Exercise requirements
Output only the stretch of the listing that starts at the line containing "src := bitsOf" and ends at the line containing "b - el.emax)).toNat", reproduced exactly with both ends.

Data for review
/-- The result of CVTF from a source code (R151): 4 and 5 are the signed and the unsigned integer. -/
def convertFrom (e : Env) (j : Nat) (n : BitVec 7) (m : FpMode) (source : Nat) (ft : FloatFormat) : Nat :=
  match source with
  | 4 =>
    let z := (e.reg j n).toInt
    ft.encode m (.fin (decide (z < 0)) z.natAbs 1)
  | 5 => ft.encode m (.fin false (e.reg j n).toNat 1)
  | c => convert m (formatOf c) ft (sourceCode e j n c)

/-- CVTF (R151). -/
def execCvtf (f : Fields) (s : State) : Host.Outcome State Fault Refusal :=
  .next (runCore (.cvtf f) f (perLane fun e j =>
    let d := modBits f 6 2
    let v := convertFrom e j f.a (e.fpMode j (modBits f 0 3)) (modBits f 3 3) (formatOf d)
    { writes := if d = 1 then e.setPair j f.d (BitVec.ofNat 64 v) else e.setReg j f.d (BitVec.ofNat 32 v) }) s)

/-- One packed half of CVTW with .sat or without (R152): the code, and whether it saturated. -/
def packHalf (m : FpMode) (ft : FloatFormat) (sat : Bool) (c : Nat) : Nat × Bool :=
  let v := convert m f32 ft c
  let finite : Bool := match f32.decode c with
    | .fin _ _ _ => true
    | _ => false
  if sat ∧ finite ∧ ft.magnitude v = ft.infCode then (ft.withSign (ft.sign v) ft.maxCode, true)
  else (v, false)

/-- The result of CVTW on a lane and whether it saturated (R152). -/
def cvtwLane (e : Env) (f : Fields) (j : Nat) : Word × Bool :=
  let ft := if modBit f 0 then bf16 else f16
  if modBit f 1 then (BitVec.ofNat 32 (convert (e.fpMode j 0) ft f32 (half (e.reg j f.a) 1)), false)
  else
    let m := e.fpMode j (modBits f 2 3)
    let lo := packHalf m ft (modBit f 5) (e.reg j f.a).toNat
    let hi := packHalf m ft (modBit f 5) (e.reg j f.b).toNat
    (BitVec.ofNat 32 (lo.1 + 65536 * hi.1), lo.2 || hi.2)

/-- CVTW (R152). -/
def execCvtw (f : Fields) (s : State) : Host.Outcome State Fault Refusal :=
  .next (runCore (.cvtw f) f (fun e ls s =>
    (s.saturate e.g.id (ls.any fun j => (cvtwLane e f j).2) false,
     fun j => { writes := e.setReg j f.d (cvtwLane e f j).1 })) s)

/-! ## Reductions and the FP mode -/

/-- The exact sum of FP32 codes, rounded once (R153): a NaN of the lowest lane, opposite infinities, an infinity, or the
sum; an exact zero of operands that are not all of one sign follows the mode. -/
def floatSum (m : FpMode) (codes : List Nat) : Nat :=
  match codes.find? f32.isNan with
  | some c => nanFrom m.cnan f32 f32 c
  | none =>
    match codes with
    | [] => 0
    | c :: r => f32.encode m (r.foldl (fun v c => v.add m.rm (f32.decode c)) (f32.decode c))

/-- The minimum or maximum of FP32 codes (R153, R145). -/
def floatExtreme (m : FpMode) (greatest : Bool) (codes : List Nat) : Nat :=
  match codes with
  | [] => f32.withSign greatest f32.infCode
  | c :: r =>
    let v := r.foldl (fun v c => f32.extreme { m with fiz := false } greatest false v c) c
    if f32.isNan v then nanFrom m.cnan f32 f32 v else v

/-- FREDG (R153): each input flushed under its own lane's FIZ, each result under its own lane's mode. -/
def floatReduceBody (f : Fields) : Body := fun e ls s =>
  (s, fun j =>
    let codes := (scanLanes (modBits f 5 2) j ls).map fun k =>
      f32.flushIn (e.g.lane k).fiz (e.reg k f.a).toNat
    let m := e.fpMode j (modBits f 0 3)
    let v := match modBits f 3 2 with
      | 0 => floatSum m codes
      | 1 => floatExtreme m false codes
      | _ => floatExtreme m true codes
    { writes := e.setReg j f.d (BitVec.ofNat 32 v) })

/-- FREDG (R153). -/
def execFredg (f : Fields) (s : State) : Host.Outcome State Fault Refusal :=
  .next (runCore (.fredg f) f (floatReduceBody f) s)

/-- The FP mode register of a lane, with the group's flags (R139). -/
def fpModeWord (g : Group) (l : Lane) : Word :=
  BitVec.ofNat 32 (l.rm.toNat + 4 * natOf l.fiz + 8 * natOf l.foz + 16 * natOf l.cnan + 256 * natOf g.sat +
    512 * natOf g.sata)

/-- The mode bits of a lane set from a word (R154). -/
def Lane.setFpMode (l : Lane) (w : Word) : Lane :=
  { l with rm := w.extractLsb' 0 2, fiz := w.getLsbD 2, foz := w.getLsbD 3, cnan := w.getLsbD 4 }

/-- The group with SAT and SATA cleared, the saturations of conversions that issued before and are still to complete with them
(R154). -/
def Group.clearSat (g : Group) : Group :=
  { g.mapLanes fun _ l => { l with pend := l.pend.map fun q => { q with sat := none } } with sat := false, sata := false }

/-- FMODE by action (R154). -/
def fmodeBody (f : Fields) : Body := fun e ls s =>
  match f.mod.toNat with
  | 0 => (s, fun j => { writes := e.setReg j f.d (fpModeWord e.g (e.g.lane j)) })
  | 1 => (s, fun j => { change := fun l => l.setFpMode (e.reg j f.a) })
  | _ =>
    (if ls.isEmpty then s else s.mapGroup e.g.id Group.clearSat, fun _ => {})

/-- FMODE (R154). -/
def execFmode (f : Fields) (s : State) : Host.Outcome State Fault Refusal :=
  .next (runCore (.fmode f) f (fmodeBody f) s)

/-! ## Quantisation -/

/-- A format slot (R158): the fields of its eight bytes. -/
structure Slot where
  elem : Nat
  kind : Nat
  arm : Bool
  global : Bool
  src : Nat
  deriving DecidableEq, Repr

/-- The fields of a format slot's word (R158). -/
def slotFields (w : DWord) : Slot :=
  { elem := bitsOf w.toNat 0 4, kind := bitsOf w.toNat 4 2, arm := w.getLsbD 6, global := w.getLsbD 7,
    src := bitsOf w.toNat 8 56 }

/-- Format slot k of a team's launch (R158). -/
def State.slot (s : State) (t : Team) (k : Nat) : Slot := slotFields ((s.record t).slots.getD k 0)

/-- The block scale code qcvt.scale computes from the magnitudes of a block (R161). -/
def scaleCode (el : Element) (kind : Nat) (vs : List Value) : Nat :=
  let bad := vs.any fun v => match v with
    | .fin _ _ _ => false
    | _ => true
  let magnitude (v : Value) : Value := match v with
    | .fin _ a b => .fin false a b
    | v => v
  let x := vs.foldl (fun x v => if x.less (magnitude v) then magnitude v else x) (.fin false 0 1)
  if bad then (if kind = 1 then 0xFF else if kind = 2 then 0x7F else 0)
  else
    match kind, x with
    | 1, .fin _ a b => if a = 0 then 0x7F else (127 + clamp (-127) 127 (floorLog a b - el.emax)).toNat
    | 2, .fin _ a b =>
      if a = 0 then 0x38
      else
        match el.max with
        | .fin _ c d => min (max (e4m3.rawCode .rup false (a * d) (b * c)) 1) e4m3.maxCode
        | _ => 0
    | _, _ => 0

/-- The scale of one element for QCVT and DQCVT: a code in a register, or the tensor scale of the slot (R161). -/
def Slot.scale (k : Slot) (b : Word) : Value := scaleValue k.kind (if k.kind = 3 then k.src else b.toNat)

/-- One value quantised (R161): its code and whether it saturated (log 45). -/
def quantise (el : Element) (scale : Value) (a : Word) : Nat × Bool := el.satRound ((f32.decode a.toNat).div scale)

/-- The members of lane L's block (R161): all participants for E8M0, those of the same sixteen lanes for E4M3. -/
def blockOf (kind j : Nat) (ls : List Nat) : List Nat :=
  if kind = 2 then ls.filter fun k => k / 16 == j / 16 else ls

/-- QCVT (R159 to R161): a saturation is the group's when the conversion completes, with its result (R160). -/
def qcvtBody (f : Fields) : Body := fun e ls s =>
  let k := s.slot e.t (modBits f 0 3)
  match elementOf k.elem with
  | none => (s, fun _ => { fault := some { kind := formatSlotInvalid }, together := true })
  | some el =>
    if modBits f 3 2 = 1 then
      (s, fun j =>
        let vs := (blockOf k.kind j ls).map fun i => f32.decode (e.reg i f.a).toNat
        { writes := e.setReg j f.d (BitVec.ofNat 32 (scaleCode el k.kind vs)) })
    else
      (s, fun j =>
        let q := quantise el (k.scale (e.reg j f.b)) (e.reg j f.a)
        { writes := e.setReg j f.d (BitVec.ofNat 32 q.1), sat := if q.2 then some k.arm else none })

/-- QCVT (R161). -/
def execQcvt (f : Fields) (s : State) : Host.Outcome State Fault Refusal :=
  .next (runCore (.qcvt f) f (qcvtBody f) s)

/-- The element times its scale, as FP32 (R162). -/
def dequantise (el : Element) (scale : Value) (a : Word) : Nat :=
  f32.encode { cnan := false, foz := false, fiz := false, rm := .rne } ((el.decode a.toNat).mul scale)

/-- DQCVT (R159, R162). -/
def dqcvtBody (f : Fields) : Body := fun e _ s =>
  let k := s.slot e.t (modBits f 0 3)
  match elementOf k.elem with
  | none => (s, fun _ => { fault := some { kind := formatSlotInvalid }, together := true })
  | some el =>
    (s, fun j => { writes := e.setReg j f.d (BitVec.ofNat 32 (dequantise el (k.scale (e.reg j f.b)) (e.reg j f.a))) })

/-- DQCVT (R162). -/
def execDqcvt (f : Fields) (s : State) : Host.Outcome State Fault Refusal :=
  .next (runCore (.dqcvt f) f (dqcvtBody f) s)

end Sys2Proof.Machine
end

Task result
    src := bitsOf w.toNat 8 56 }

/-- Format slot k of a team's launch (R158). -/
def State.slot (s : State) (t : Team) (k : Nat) : Slot := slotFields ((s.record t).slots.getD k 0)

/-- The block scale code qcvt.scale computes from the magnitudes of a block (R161). -/
def scaleCode (el : Element) (kind : Nat) (vs : List Value) : Nat :=
  let bad := vs.any fun v => match v with
    | .fin _ _ _ => false
    | _ => true
  let magnitude (v : Value) : Value := match v with
    | .fin _ a b => .fin false a b
    | v => v
  let x := vs.foldl (fun x v => if x.less (magnitude v) then magnitude v else x) (.fin false 0 1)
  if bad then (if kind = 1 then 0xFF else if kind = 2 then 0x7F else 0)
  else
    match kind, x with
    | 1, .fin _ a b => if a = 0 then 0x7F else (127 + clamp (-127) 127 (floorLog a b - el.emax)).toNat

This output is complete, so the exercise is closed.